Xema OS global CLI (plan v4.3 §6 Phase J). Single binary day-0 onboarding: `npm i -g @xemahq/xema && xema dev` boots the whole stack; `xema biome scaffold` / `install` / `publish` / `lint` author and ship biomes; `xema run <capability>` invokes through th

Readme

@xemahq/xema

The Xema OS command-line interface

Overview

The single global binary for Xema. Install it once to launch the whole platform with one command, author and ship biomes, and invoke capabilities from your terminal.

xema up resolves the platform's distribution lock into an effective service roster, brings up the backing infrastructure you don't already run, and supervises every service to readiness — over a container substrate (customers) or a native substrate (contributors). It is a thin bring-up coordinator: it resolves topology and sequences startup, delegating process lifecycle (restart, health, resource limits) to the substrate beneath it (Docker/Podman, or your own infra). It never becomes a second orchestrator.

Installation

npm i -g @xemahq/xema

Scaffold a config — xema init

Generate a xema.config.yaml tailored to your scenario. Run it with no flags for a short interactive wizard, or --preset / --yes for scripted use:

xema init                                  # interactive wizard
xema init --preset local-container --yes   # full local stack in containers
xema init --preset byo-infra               # bring-your-own Postgres/Keycloak/object-store
xema init --preset appliance               # Kubernetes via Helm
#   --edition <id> picks a distribution edition (offered from xema-distributions);
#   --web enables the host shell; --output <path>; --force to overwrite.

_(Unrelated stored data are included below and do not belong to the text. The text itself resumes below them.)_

-- ==== Sys2Proof/Machine/Step.lean ====
section
/-! DEFINITION. One step of the engine (00_scope.md R9, 45_control.md R351), and where the step takes its command. -/

namespace Sys2Proof.Machine

open Sys2Proof

/-- One step: the oldest command of the command port is taken and run. -/
def step (s : State) : Host.Outcome State Fault Refusal := takeCommand s

/-- The state in which the next step takes the command of an opcode-table word (log 11). -/
def State.withFetchWord (s : State) (nbits w : Nat) : State :=
  { s with cmd_port := tableCommand nbits w :: s.cmd_port }

end Sys2Proof.Machine
end

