-- ==== Sys2Proof/Safety.lean ====
section
/-!
DEFINITION. What counts as a good run of one engine, in the terms the statements use: the outcomes of a run
(60_exceptions.md R423), the waits that rest on the environment (R424), what the outputs so far have written to the
temporary file and transmitted for the current block, and the invariant of the rules (45_control.md R357, 10_state.md
R46 to R62, 60_exceptions.md R404).
-/

namespace Sys2Proof.Machine

open Sys2Proof

/-- A successful end of a run (R423). -/
def isSuccess (s : State) : Prop := (s.state = .sDone ∨ s.state = .rCommitted) ∧ s.error = .none

/-- A failed end of a run (R423): a defined outcome, not a model fault. -/
def isFailure (s : State) : Prop :=
  (s.state = .sFailed ∨ s.state = .rFailed ∨ s.state = .rKeptPartial) ∧ s.error ≠ .none

/-- What one output does to the content of a faithful host's temporary file (20_memory.md R88). -/
def tempStep (content : List Byte) : Output → List Byte
  | .openTemp _ => []
  | .writeTemp p => content ++ p
  | .tx _ | .modeReq _ | .timerArm _ | .timerStop | .dataReq _ | .commit | .keepPartial | .endTransfer _ => content

/-- What a faithful host's temporary file holds after some outputs: the payloads written since the last OPEN_TEMP. -/
def tempContent (outs : List Output) : List Byte := outs.foldl tempStep []

/-- What one output does to the transmissions since the last DATA_REQ. -/
def frameStep (frames : List (List Byte)) : Output → List (List Byte)
  | .dataReq _ => []
  | .tx f => frames ++ [f]
  | .openTemp _ | .writeTemp _ | .modeReq _ | .timerArm _ | .timerStop | .commit | .keepPartial | .endTransfer _ => frames

/-- The transmissions since the last DATA_REQ: the sender's attempts at the current block. -/
def blockFrames (outs : List Output) : List (List Byte) := outs.foldl frameStep []

/-- A run of received bytes, each one EV_RX (20_memory.md R85). -/
def receive : List Byte → State → Result
  | [], s => .next s
  | b :: bs, s =>
    match exec (.evRx b) s with
    | .next t => receive bs t
    | .fault r => .fault r
    | .refused r => .refused r

/-- The commands of the standalone units (45_control.md R350). -/
def isStandalone : Instr → Bool
  | .crcInit _ | .crcFeed _ | .crcRead | .encHs _ _ _ | .decHs _ | .encSess _ _ | .decSess _ | .encBlk _ _ _ => true
  | .decBlk _ | .tokClass _ | .finClass _ _ | .syncArm _ | .syncFeed _ => true
  | .sStart _ _ | .rStart | .modeDone _ | .sFileData _ | .sFileEnd _ | .sBlockData _ | .evRx _ | .evTimeout => false
  | .evIoError | .evAbort | .regRead _ | .reset => false

/-- Bit `n` of a byte string in the order the CRC takes the bits in: byte by byte, least significant bit first
(40_crc.md R160). -/
def bitOf (s : List Byte) (n : Nat) : Bool := (byteAt s (n / 8)).getLsbD (n % 8)

/-- The deadline kind that is armed in each state (45_control.md R357, R359). -/
def stateTimer (P : Params) : StateCode → TimerKind
  | .sAwaitHsAck => .hsAck
  | .sAwaitResp => .blockResp
  | .sAwaitFinal => .final
  | .rSyncHs => .hsSync
  | .rSyncSess => .sessSync
  | .rReadHsFixed | .rReadHsName | .rReadSess | .rBlkHdr | .rBlkPayload | .rBlkCrc =>
    if P.rxReadDeadline then .rxRead else .none
  | .idle | .sModePending | .sModeEntered | .sHandshakeSent | .sSessionSent | .sNeedData | .sDone | .sFailed => .none
  | .rModePending | .rModeEntered | .rHsParsed | .rAckSent | .rSessionValidated | .rFinalCheck => .none
  | .rCommitted | .rKeptPartial | .rFailed => .none

/-- The waits without a deadline, the places where termination rests on the environment (60_exceptions.md R424): the
negotiator's answer, the file pass, the block data and, without RX_READ_DEADLINE, the six receiver read states. -/
def waitsWithoutDeadline (P : Params) : List StateCode :=
  [.sModePending, .rModePending, .sModeEntered, .sNeedData] ++
    (if P.rxReadDeadline then []
      else [.rReadHsFixed, .rReadHsName, .rReadSess, .rBlkHdr, .rBlkPayload, .rBlkCrc])

/-- The error codes that each state can hold (60_exceptions.md R401, R404). -/
def errorFits (c : StateCode) (e : ErrorCode) : Bool :=
  match c with
  | .sFailed =>
    match e with
    | .none | .integrityBlock => false
    | .configError | .linkTimeout | .protocolMismatch | .integrityFile | .retryExhausted => true
    | .ioError | .interrupted => true
  | .rFailed =>
    match e with
    | .linkTimeout | .protocolMismatch | .ioError | .interrupted => true
    | .none | .configError | .integrityBlock | .integrityFile | .retryExhausted => false
  | .rKeptPartial => e == .integrityFile
  | _ => e == .none

/-- The control fields agree with the state: no transient code is stored (R32), the role is the state's (R33), the
armed deadline is the state's (R357), the error is one the state can hold (R404). -/
structure ControlInv (s : State) : Prop where
  notTransient : stateKind s.state ≠ .transient
  role : s.role = stateRole s.state
  timer : s.timer_kind = stateTimer s.params s.state
  error : errorFits s.state s.error = true

/-- The sender fields are at their reset values (10_state.md section 2). -/
def senderAtReset (s : State) : Prop :=
  s.s_block = 0 ∧ s.s_maxatt = 0 ∧ s.s_total = 0 ∧ s.s_fcrc = 0 ∧ s.s_name = [] ∧ s.s_seq = 0 ∧ s.s_att = 0 ∧
    s.s_sent = 0 ∧ s.s_curlen = 0 ∧ s.s_frame = [] ∧ s.s_fin = []

/-- The receiver fields are at their reset values (10_state.md section 3). -/
def receiverAtReset (s : State) : Prop :=
  s.e_win = [] ∧ s.r_buf = [] ∧ s.r_version = 0 ∧ s.r_name_len = 0 ∧ s.r_total = 0 ∧ s.r_fcrc = 0 ∧ s.r_name = [] ∧
    s.r_exp_seq = 0 ∧ s.r_count = 0 ∧ s.r_run_crc = 0 ∧ s.r_blk_seq = 0 ∧ s.r_blk_len = 0 ∧ s.r_payload = [] ∧
    s.r_verdict = .none

/-- The sender states before the first block is asked for. -/
def senderEarly : StateCode → Bool
  | .sModePending | .sModeEntered | .sAwaitHsAck => true
  | _ => false

/-- The sender's invariants (10_state.md R44 to R50, 43_sender.md R246, R251, R254, R256). -/
structure SenderInv (s : State) : Prop where
  otherRole : s.role ≠ .sender → senderAtReset s
  early : senderEarly s.state = true → s.s_sent = 0 ∧ s.s_att = 0
  sentLe : s.s_sent.toNat ≤ s.s_total.toNat
  configured : stateRole s.state = .sender → s.state ≠ .sFailed → s.s_block ≠ 0 ∧ s.s_maxatt ≠ 0
  current : s.state = .sNeedData ∨ s.state = .sAwaitResp →
    s.s_curlen.toNat = min s.s_block.toNat (s.s_total.toNat - s.s_sent.toNat) ∧ s.s_sent ≠ s.s_total
  schedule : s.state = .sNeedData ∨ s.state = .sAwaitResp →
    ∃ k, s.s_sent.toNat = k * s.s_block.toNat ∧ s.s_seq.toNat = k % 65536
  attempts : s.state = .sAwaitResp → 1 ≤ s.s_att.toNat ∧ s.s_att.toNat ≤ s.s_maxatt.toNat
  noAttempt : s.state = .sNeedData ∨ s.state = .sAwaitFinal ∨ s.state = .sDone → s.s_att = 0
  frame : s.state = .sAwaitResp →
    ∃ data, data.length = s.s_curlen.toNat ∧ s.s_frame = encodeBlock s.s_seq data (crc data 0)
  allSent : s.state = .sAwaitFinal ∨ s.state = .sDone → s.s_sent = s.s_total
  fin : s.s_fin.length ≤ 2 ∧ (s.state = .sAwaitFinal → s.s_fin.length ≤ 1)
  token : s.state = .sDone → s.s_fin = tokenBytes s.params.okToken
  bounds : s.s_name.length ≤ 65535 ∧ s.s_frame.length ≤ 65543

/-- The receiver states before the session frame has been validated. -/
def receiverEarly : StateCode → Bool
  | .rModePending | .rSyncHs | .rReadHsFixed | .rReadHsName | .rSyncSess | .rReadSess => true
  | _ => false

/-- The receiver states of the block loop. -/
def blockState : StateCode → Bool
  | .rBlkHdr | .rBlkPayload | .rBlkCrc => true
  | _ => false

/-- The receiver's invariants (10_state.md R37, R51 to R62, 44_receiver.md R296, R298, R300, R301, R307). -/
structure ReceiverInv (s : State) : Prop where
  otherRole : s.role ≠ .receiver → receiverAtReset s ∧ s.temp_open = false
  early : receiverEarly s.state = true → s.r_exp_seq = 0 ∧ s.r_count = 0 ∧ s.r_run_crc = 0
  window : s.e_win.length ≤ 4
  buffer : s.r_buf.length ≤ 15 ∧ (s.state = .rReadHsFixed → s.r_buf.length ≤ 14) ∧
    (s.state = .rReadSess → s.r_buf.length ≤ 12) ∧ (s.state = .rBlkHdr ∨ s.state = .rBlkCrc → s.r_buf.length ≤ 3)
  name : s.r_name.length ≤ 65535 ∧ (s.state = .rReadHsName → s.r_name.length < s.r_name_len.toNat)
  payload : s.r_payload.length ≤ 65535 ∧ (s.state = .rBlkPayload → s.r_payload.length < s.r_blk_len.toNat) ∧
    (s.state = .rBlkCrc → s.r_payload.length = s.r_blk_len.toNat)
  version : s.state = .rSyncSess ∨ s.state = .rReadSess ∨ blockState s.state = true →
    s.r_version = s.params.protoVersion
  count : s.r_count < s.r_total.toNat + 65536 ∧ (blockState s.state = true → s.r_count < s.r_total.toNat)
  openedEarly : (receiverEarly s.state = true → s.state ≠ .rSyncSess → s.state ≠ .rReadSess → s.temp_open = false) ∧
    (s.state = .rSyncSess ∨ s.state = .rReadSess → s.temp_open = (s.params.openTempAt == .handshakeParsed))
  opened : blockState s.state = true ∨ s.state = .rCommitted ∨ s.state = .rKeptPartial → s.temp_open = true
  committed : s.state = .rCommitted → s.r_total.toNat ≤ s.r_count ∧ s.r_run_crc = s.r_fcrc
  keptPartial : s.state = .rKeptPartial → s.r_total.toNat ≤ s.r_count ∧ s.r_run_crc ≠ s.r_fcrc

/-- The running CRC and the byte counter describe the temporary file (44_receiver.md R305, R311). -/
def TempFileInv (s : State) : Prop :=
  s.temp_open = true → s.r_count = (tempContent s.outputs).length ∧ s.r_run_crc = crc (tempContent s.outputs) 0

/-- The attempt counter counts the transmissions of one and the same frame (43_sender.md R251, R255). -/
def AttemptInv (s : State) : Prop :=
  (s.state = .sNeedData → blockFrames s.outputs = []) ∧
  (s.state = .sAwaitResp → blockFrames s.outputs = List.replicate s.s_att.toNat s.s_frame) ∧
  (s.error = .retryExhausted → blockFrames s.outputs = List.replicate s.s_maxatt.toNat s.s_frame)

/-- The standalone scanner (10_state.md R65, 42_sync.md R222, R223). -/
def ScannerInv (s : State) : Prop :=
  s.sc_win.length ≤ 4 ∧ (s.sc_armed = true → s.sc_matched = false) ∧
    (s.sc_armed = false → s.sc_win = [])

/-- The invariant of the engine. -/
structure EngineInv (s : State) : Prop where
  control : ControlInv s
  sender : SenderInv s
  receiver : ReceiverInv s
  tempFile : TempFileInv s
  attempt : AttemptInv s
  scanner : ScannerInv s

end Sys2Proof.Machine
end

The wizard walks you through:

  • scenario (containers / BYO-infra / appliance),
  • edition — which biomes make up the platform (oss, core, … described inline),
  • infrastructure, per service — for each of Postgres / Redis / Keycloak / object-store / etcd / search / Temporal, choose auto (xema launches it) or external (paste your connection URL), and each external URL is connection-tested (reachability),
  • your own biomes — add git repo(s) as sources (composed with the edition at launch), or use xema dist build for a full custom distribution.

Every generated config is validated against the schema before it's written, so it can never be one xema up would reject.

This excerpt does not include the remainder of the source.